From that holiday, I came to something of an epiphany about how I wanted to live my life. I know, bit cringe, but at least it was North Wales, rather than the clichéd daddy’smoney South Asia trip, that I ‘found myself.’ I realised that sometimes, no plan is the best plan. Saying yes and seeing what happens can lead to great things, and as someone who’ll be graduating next year with an English Literature degree (a subject found time and time again in those notorious lists of least-employable and lowest-paying qualifications) I’ve found this mantra to be a particularly helpful one.

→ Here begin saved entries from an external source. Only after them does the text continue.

-- ==== Sys2Proof/Laws/State.lean ====
section
/-!
SUPPORT. What each update of the state leaves alone: one lemma for each field and update.
-/

namespace Sys2Proof.Machine

/-! ### setCore -/

@[simp] theorem setCore_time (s : State) (c : Nat) (k : Core) : (s.setCore c k).time = s.time := rfl
@[simp] theorem setCore_free (s : State) (c : Nat) (k : Core) : (s.setCore c k).free = s.free := rfl
@[simp] theorem setCore_turn (s : State) (c : Nat) (k : Core) : (s.setCore c k).turn = s.turn := rfl
@[simp] theorem setCore_sel (s : State) (c : Nat) (k : Core) : (s.setCore c k).sel = s.sel := rfl
@[simp] theorem setCore_agenda (s : State) (c : Nat) (k : Core) : (s.setCore c k).agenda = s.agenda := rfl
@[simp] theorem setCore_rr (s : State) (c : Nat) (k : Core) : (s.setCore c k).rr = s.rr := rfl
@[simp] theorem setCore_inCycle (s : State) (c : Nat) (k : Core) : (s.setCore c k).inCycle = s.inCycle := rfl
@[simp] theorem setCore_fenced (s : State) (c : Nat) (k : Core) : (s.setCore c k).fenced = s.fenced := rfl
@[simp] theorem setCore_posts (s : State) (c : Nat) (k : Core) : (s.setCore c k).posts = s.posts := rfl
@[simp] theorem setCore_hbm (s : State) (c : Nat) (k : Core) : (s.setCore c k).hbm = s.hbm := rfl
@[simp] theorem setCore_host (s : State) (c : Nat) (k : Core) : (s.setCore c k).host = s.host := rfl
@[simp] theorem setCore_peers (s : State) (c : Nat) (k : Core) : (s.setCore c k).peers = s.peers := rfl
@[simp] theorem setCore_groups (s : State) (c : Nat) (k : Core) : (s.setCore c k).groups = s.groups := rfl
@[simp] theorem setCore_records (s : State) (c : Nat) (k : Core) : (s.setCore c k).records = s.records := rfl
@[simp] theorem setCore_nextGroup (s : State) (c : Nat) (k : Core) : (s.setCore c k).nextGroup = s.nextGroup := rfl
@[simp] theorem setCore_launches (s : State) (c : Nat) (k : Core) : (s.setCore c k).launches = s.launches := rfl
@[simp] theorem setCore_objects (s : State) (c : Nat) (k : Core) : (s.setCore c k).objects = s.objects := rfl
@[simp] theorem setCore_ctxs (s : State) (c : Nat) (k : Core) : (s.setCore c k).ctxs = s.ctxs := rfl
@[simp] theorem setCore_queues (s : State) (c : Nat) (k : Core) : (s.setCore c k).queues = s.queues := rfl
@[simp] theorem setCore_fns (s : State) (c : Nat) (k : Core) : (s.setCore c k).fns = s.fns := rfl
@[simp] theorem setCore_parts (s : State) (c : Nat) (k : Core) : (s.setCore c k).parts = s.parts := rfl
@[simp] theorem setCore_reqs (s : State) (c : Nat) (k : Core) : (s.setCore c k).reqs = s.reqs := rfl
@[simp] theorem setCore_nextReq (s : State) (c : Nat) (k : Core) : (s.setCore c k).nextReq = s.nextReq := rfl
@[simp] theorem setCore_failed (s : State) (c : Nat) (k : Core) : (s.setCore c k).failed = s.failed := rfl
@[simp] theorem setCore_accessRecords (s : State) (c : Nat) (k : Core) : (s.setCore c k).accessRecords = s.accessRecords := rfl
@[simp] theorem setCore_meters (s : State) (c : Nat) (k : Core) : (s.setCore c k).meters = s.meters := rfl
@[simp] theorem setCore_payer (s : State) (c : Nat) (k : Core) : (s.setCore c k).payer = s.payer := rfl
@[simp] theorem setCore_l2 (s : State) (c : Nat) (k : Core) : (s.setCore c k).l2 = s.l2 := rfl
@[simp] theorem setCore_ports (s : State) (c : Nat) (k : Core) : (s.setCore c k).ports = s.ports := rfl
@[simp] theorem setCore_shares (s : State) (c : Nat) (k : Core) : (s.setCore c k).shares = s.shares := rfl
@[simp] theorem setCore_flash (s : State) (c : Nat) (k : Core) : (s.setCore c k).flash = s.flash := rfl
@[simp] theorem setCore_boot (s : State) (c : Nat) (k : Core) : (s.setCore c k).boot = s.boot := rfl
@[simp] theorem setCore_spSeq (s : State) (c : Nat) (k : Core) : (s.setCore c k).spSeq = s.spSeq := rfl
@[simp] theorem setCore_spJob (s : State) (c : Nat) (k : Core) : (s.setCore c k).spJob = s.spJob := rfl
@[simp] theorem setCore_spWait (s : State) (c : Nat) (k : Core) : (s.setCore c k).spWait = s.spWait := rfl
@[simp] theorem setCore_spdm (s : State) (c : Nat) (k : Core) : (s.setCore c k).spdm = s.spdm := rfl
@[simp] theorem setCore_replies (s : State) (c : Nat) (k : Core) : (s.setCore c k).replies = s.replies := rfl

Obviously, a general plan for your life still has its value. We all know the person who decided to take a gap year three years ago and has never quite found a proper job or left their mum’s house since. It’s not that I don’t think we should plan for the future at all, but more that we should think openly and enthusiastically about it. Make your younger self proud and do those once in a life time things that you can bring up at dinner parties when your sixty and boring. There’s so much out there for young people to go out and do before settling in to the steady life of a 9 to 5. You can go abroad for a few months to work or study or volunteer, you could start a jazz band, write an awful novel, or you could even run to be the Mayor of London. There’s something so special about thrashing about in life and living through that struggle on the path to being an interesting and well rounded person, so don’t forget to write character-building silly little side quests into your five year diary.

So let’s start spending a little less time on Indeed searching for that one and only graduate job in insurance, and go out for an adventure whilst we’ve got the time. In the immortal words of Ferris Bueller: ‘Life’s pretty short, if you don’t stop and look around once in a while, you could miss it.’